L’Arche De Néo : 1. À Mort, Les Vaches

Une épopée animale de la liberté à l’abattoir !

En « bandeau », ce livre indique : « cet album n’est pas recommandé par votre boucher ». Bien sûr, on y parle de bien-être animal, un sujet bien ancré dans les réalités sociologiques d’aujourd’hui. Mais ne vous y trompez pas : cet album est surtout une aventure, animalière certes, mais d’un symbolisme terriblement humain !

L’Arche de Néo – 1 © Glénat

Néo est un cochon nain, une vraie vedette de la télé, un acteur hors pair qui a vanté pour des millions de spectateurs les produits les plus variés. Mais la gloire, pour les modèles animaux comme pour les humains, n’a jamais rien d’éternel ! Heureusement pour lui, sa retraite obligée le mène dans une Z.A.D., au sein d’une ferme pleine d’animaux choyés par une famille d’humains soucieux du bonheur de leurs animaux, qu’ils soient de compagnie ou d’élevage.

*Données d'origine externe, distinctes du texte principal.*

-- ==== Sys2Proof/Machine/Fabric.lean ====
section
/-! DEFINITION. Collectives and point-to-point transfers: spec 14 R265 to R273, 26 R386 to R393; the common frame of
the fabric operations, the acknowledgements, accesses that arrive from other devices; and their events. Chunk.params
of a collective are the opening's number and a kind: 0 open with alg and max_bytes, 1 to 3 an operation with its
register sN+3 and root, 4 close with the number of operations issued, 5 a member lost; of a send the sender's number, 8
for the announcement, 9 for data or 10 for a member lost, the length, and the tag to acknowledge (assumption log 32). -/
namespace Sys2Proof.Machine

/-! ## Windows -/

/-- The first valid entry of a group in the window table from entry w on. -/
def findWin (s : State) (group : Nat) (ok : Win → Bool) : Nat → Nat → Option Win
  | 0, _ => none
  | n + 1, w =>
    match winEntry s w with
    | some e => if e.group = group && ok e then some e else findWin s group ok n (w + 1)
    | none => findWin s group ok n (w + 1)

/-- This device's entry of a group. -/
def groupEntry (s : State) (group : Nat) : Option Win := findWin s group (fun _ => true) 65536 0

/-- n payload bytes of a group's message count to the tenant of its window entry (27 R400): counter 9 sent, 10
received. -/
def payload (k : Nat) (s : State) (group n : Nat) : State :=
  if n = 0 then s
  else
    match groupEntry s group with
    | none => s
    | some w => countFor s w.tenant k n

/-- The ranks of a window's members (R388). -/
def winRanks (s : State) (w : Win) : List Nat := (List.range w.members).map (memberRank s w)

/-- The checks of a group window pointer (R267). -/
def groupWindow (s : State) (p : Word) : Res (State × Win) :=
  if !ptrOk p || spaceOf p ≠ 0 then .error (.trap cSpace p)
  else
    match agentXlate (myAgent s) s p 0#3 with
    | .error e => .error e
    | .ok (s1, t) =>
      if !t.gw then .error (.trap cPerm p)
      else if entryBusy s1 ((t.frame - 2 ^ 56) / 2 ^ 32) then .error (.wait qMem s1)
      else
        match winEntry s1 ((t.frame - 2 ^ 56) / 2 ^ 32) with
        | none => .error (.trap cNotPresent p)
        | some w => if w.tenant ≠ s.myCrew.tenant then .error (.trap cPerm p) else .ok (s1, w)

/-- The checks of src, dst and bar as a copy checks them (R241, R269). -/
def fabPointers (s : State) (ps : List Word) (bar : Word) : Res Unit :=
  match (ps.find? fun p => !ptrFields p).or (if bar ≠ 0#64 ∧ ptrOk bar = false then some bar else none) with
  | some p => .error (.trap cSpace p)
  | none =>
    if bar = 0#64 then .ok ()
    else if !isPad bar then .error (.trap cSpace bar)
    else if segOwner s (segOf (padKey (cuOf s.cur.1) bar)) ≠ s.myCrew.tenant then .error (.trap cPerm bar)
    else if bar.toNat % 16 ≠ 0 then .error (.trap cMisalign bar)
    else .ok ()

/-! ## The common frame (R265, R266) -/

/-- The start of a fabric operation: its tokens, room in the engine and the strand's earlier accesses of its class
(R242, R265), then its checks. check gives the state and the operation; after is what else the start does with the
operation's number. -/
def fabBody (e : Eng) (bar : Word) (check : State → Res (State × AsyncOp)) (after : Nat → State → State) : Body := fun s =>
  match engGate s e {} false with
  | .error w => .error w
  | .ok _ =>
    match startWait s false e.cls.toNat [bar] with
    | some q => .error (.wait q s)
    | none =>
      match check s with
      | .error w => .error w
      | .ok (s1, o) =>
        let id := s1.myCrew.seq
        .ok (after id (enterEngine s1 e {} o), none)

/-- The gate of an operation that the strand waits at (R265): room in the engine. A wait for other members is charged
before it (07 R107). -/
def roomBody (body : State → Res State) (s : State) : Res State :=
  if engineFull s.myCrew then
    (match body s with
     | .error (.wait q _) => .error (.wait (if q = qColl then qColl else qMem) s)
     | _ => .error (.wait qMem s))
  else body s

/-- The status word of R266. -/
def fabWord (status count : Nat) : Word := BitVec.ofNat 64 (status * 2 ^ 56 + count)

/-- A fabric operation completes with a value for sd, arriving at bar with n bytes (R266). -/
def fabEnd (s : State) (crew : Nat) (o : AsyncOp) (sd : Word) (bar : Word) (n : Nat) : State :=
  let s := dropWaiter (dropReads s crew o.id) (.op crew o.id)
  let s := if n = 0 then s else arriveAt s (cuOf crew) bar n
  let c := leaveEngine (s.crew crew) o
  s.setCrew crew { c with sc := c.sc.setReg o.fields.sd sd }

/-- The claiming task of a crew. -/
def ownerOf (c : Crew) : Nat × Nat :=
  match c.ctx with
  | some x => (x.launch, x.task)
  | none => (0, 0)

/-! ## Messages of collectives -/

/-- A chunk enters the inbox once (R386). -/
def addChunk (s : State) (c : Chunk) : State :=
  if s.inbox.any fun x => x.group = c.group && x.src = c.src && x.oper = c.oper && x.number = c.number &&
    x.params = c.params then s
  else { s with inbox := s.inbox ++ [c] }

/-- Send a chunk to one member; a lost member's message is dropped with an error record (R387). -/
def chunkTo (crew : Nat) (op : Option Nat) (w : Win) (kind : Nat) (c : Chunk) (s : State) (x : Nat) : State :=
  if memberLost s w x then pushErr s 3 4 w.tenant crew 0
  else
    sendMsg (countFor s w.tenant 9 c.data.length) {
      tag := 0
      crew
      op
      msg := {
        kind
        group := w.group
        dst := memberRank s w x
        tag := 0
        nums := [c.src, c.oper, c.number] ++ c.params
        data := c.data } }

/-- A collective chunk to every member, this device included. -/
def chunkToAll (crew : Nat) (op : Option Nat) (w : Win) (c : Chunk) (s : State) : State :=
  (List.range w.members).foldl
    (fun s x => if x = w.self then addChunk s c else chunkTo crew op w 2 c s x) s

/-- Bytes cut into chunks of at most 4,096, at least one (R386). -/
def chunksOf : Nat → List Byte → List (List Byte)
  | 0, _ => []
  | n + 1, bs => if bs.length ≤ 4096 then [bs] else bs.take 4096 :: chunksOf n (bs.drop 4096)

/-- An acknowledgement to a rank (R386): its tag is the kind of the message, and nums say which one. -/
def ackTo (s : State) (kind rank group : Nat) (nums : List Nat) (data : List Byte) : State :=
  pushOut s { kind := 5, group, dst := rank, tag := kind, nums, data }

/-! ## Reduction contexts (R267, R268, R272) -/

/-- Member x of n is interior in tree t: its position is even (26 R391). -/
def interior (n x t : Nat) : Bool := (if t = 0 then x + 1 else (x + 1) % n + 1) % 2 == 0

/-- The staging that a claim reserves (R267). -/
def stagingOf (n x alg maxBytes : Nat) : Nat :=
  let one (t : Nat) : Nat := if interior n x t then 2 * maxBytes else maxBytes
  if alg = 0 then one 0 + one 1 else one 0

/-- The size of the staging pool (26 R393). -/
def poolBytes (s : State) : Nat := s.regs.stageBlocks * 2 ^ 21

/-- The contexts a tenant holds (26 R392). -/
def heldContexts (s : State) (tenant : Nat) : Nat := (s.redCtxs.filter fun p => p.2.tenant = tenant).length

/-- The lowest free handle. -/
def freeHandle (s : State) : Option Nat := (List.range 64).find? fun h => (sget? s.redCtxs h).isNone

/-- The start of coll.open: its registers and window (R267). -/
def openCheck (i : Instr) (c : CpFields) (s : State) : Res (State × AsyncOp) :=
  let r := s.me.regsFrom c.sn 2
  let v := dReg r 1
  let maxBytes := v.bits 31 0
  if v.bits 63 36 ≠ 0 ∨ 2 ≤ v.bits 35 32 ∨ maxBytes % 256 ≠ 0 ∨ maxBytes < 256 ∨ 2 ^ 24 < maxBytes then illegalWords i
  else
    match groupWindow s (dReg r 0) with
    | .error e => .error e
    | .ok (s1, w) =>
      .ok (s1, {
        id := 0
        opc := 0x10
        fields := c
        regs := r
        window := w.index
        group := w.group
        members := w.members
        self := w.self })

/-- The request to the arbiter. -/
def claim (id : Nat) (s : State) : State :=
  let k : Claim := { crew := s.cur.1, op := id, tenant := s.myCrew.tenant }
  { s with claims := s.claims ++ [k] }

/-- COLL_OPEN (R267). -/
def execCollOpen (e : Eng) (c : CpFields) (s : State) : Outcome :=
  issue (.collOpen e c) [.c] e.p false (fabBody e 0#64 (openCheck (.collOpen e c) c) claim) s

/-- The place of a tenant in the rotation after the last grant (R267). -/
def rotation (s : State) (tenant : Nat) : Nat := (tenant + 385 - (s.arbLast + 1) % 385) % 385

/-- The claim that the arbiter serves next: the tenant first in rotation, then the lowest crew (R267). -/
def nextClaim (s : State) : Option Claim :=
  s.claims.foldl
    (fun a k =>
      match a with
      | none => some k
      | some b =>
        if rotation s k.tenant < rotation s b.tenant ∨ (k.tenant = b.tenant ∧ k.crew < b.crew) then some k else some b)
    none

/-- coll.open leaves the engine. -/
def openLeave (s : State) (crew : Nat) (o : AsyncOp) : State := s.setCrew crew (leaveEngine (s.crew crew) o)

/-- A request is decided (R267): pd and sd are written; coll.open completes now, or when what its post covers has been
performed (02 R22). -/
def openEnd (s : State) (crew : Nat) (o : AsyncOp) (pd : Bool) (sd : Word) : State :=
  let c := (s.crew crew).setOp { o with finished := true }
  let s1 := s.setCrew crew { c with sc := (c.sc.setReg o.fields.sd sd).setPred o.fields.pd pd }
  if postHeld s crew .c o.post o.after then s1 else openLeave s1 crew o

/-- A claim succeeds: the context, its staging, the rotation, and the notice to the members. -/
def grantContext (s : State) (crew : Nat) (o : AsyncOp) (h staging : Nat) (tenant : Nat) : State :=
  let inst := sget 0 s.opens o.group
  let alg := (dReg o.regs 1).bits 35 32
  let maxBytes := (dReg o.regs 1).bits 31 0
  let own := ownerOf (s.crew crew)
  let w := winEntry s o.window
  let x : RedCtx := {
    crew
    launch := own.1
    task := own.2
    tenant
    window := o.window
    group := o.group
    inst
    alg
    maxBytes
    staging
    ranks := w.elim [] (winRanks s) }
  let s := { s with
    redCtxs := sput s.redCtxs h x
    stagingUsed := s.stagingUsed + staging
    arbLast := tenant
    opens := sput s.opens o.group (inst + 1) }
  let note : Chunk := { group := o.group, src := o.self, oper := 0, number := 0, params := [inst, 0, alg, maxBytes], data := [] }
  match w with
  | some e => chunkToAll 0x1FF none e note s
  | none => addChunk s note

L’Arche de Néo – 1 © Glénat

Seulement, le bonheur, comme la gloire, n’est jamais qu’éphémère, et les propriétaires de cette ferme sont chassés par des CRS à la brutalité sans commune mesure avec le pacifisme tranquille de leurs convictions. La Z.A.D. est condamnée à la disparition, pour des raisons qui ne sont que celles de la rentabilité, du respect d’un pouvoir aveugle. Et les animaux, eux, comprennent que « l’abattoir », ce mot qu’ils connaissent mais dont ils ne savent pas le sens, ce mot qui leur fait horriblement peur, ils comprennent que c’est l’abattoir qui les attend.

Et Néo s’enfuit, avec quatre autres animaux : Renata, la vache laitière, Bruce, le boeuf des Highlands, Ferdinand, un coq qui n’en est peut-être pas un, et Soizic, une belle brebis bretonne.

L’Arche de Néo – 1 © Glénat

Unis par la peur et une amitié qui, peu à peu, devient indispensable à leur survie, ces animaux vont donc fuir mais vouloir, en même temps, sauver leurs autres amis. Et, dès lors, c’est une épopée, oui, qui commence pour eux, une quête… Celle de la liberté, bien sûr, mais aussi celle de la connaissance du monde dans lequel, désormais, ils sont obligés de vivre, tant bien que mal.

Dans la thématique ainsi abordée, on n’est pas loin, mais avec infiniment plus de réalisme, des premiers albums de « Chlorophylle ».

Mais le traitement, ici, est totalement différent. Il abandonne tout manichéisme, il ne cherche pas à cacher la réalité de la mort, il remet l’homme à sa vraie place, celle d’un prédateur impitoyable.

Un traitement différent, oui, mais qui parle aussi d’entraide, qui montre que les rencontres, même si elles se terminent dans l’inacceptable, sont des richesses, des chances de faire de la différence un chemin de liberté. De libertés plurielles, même.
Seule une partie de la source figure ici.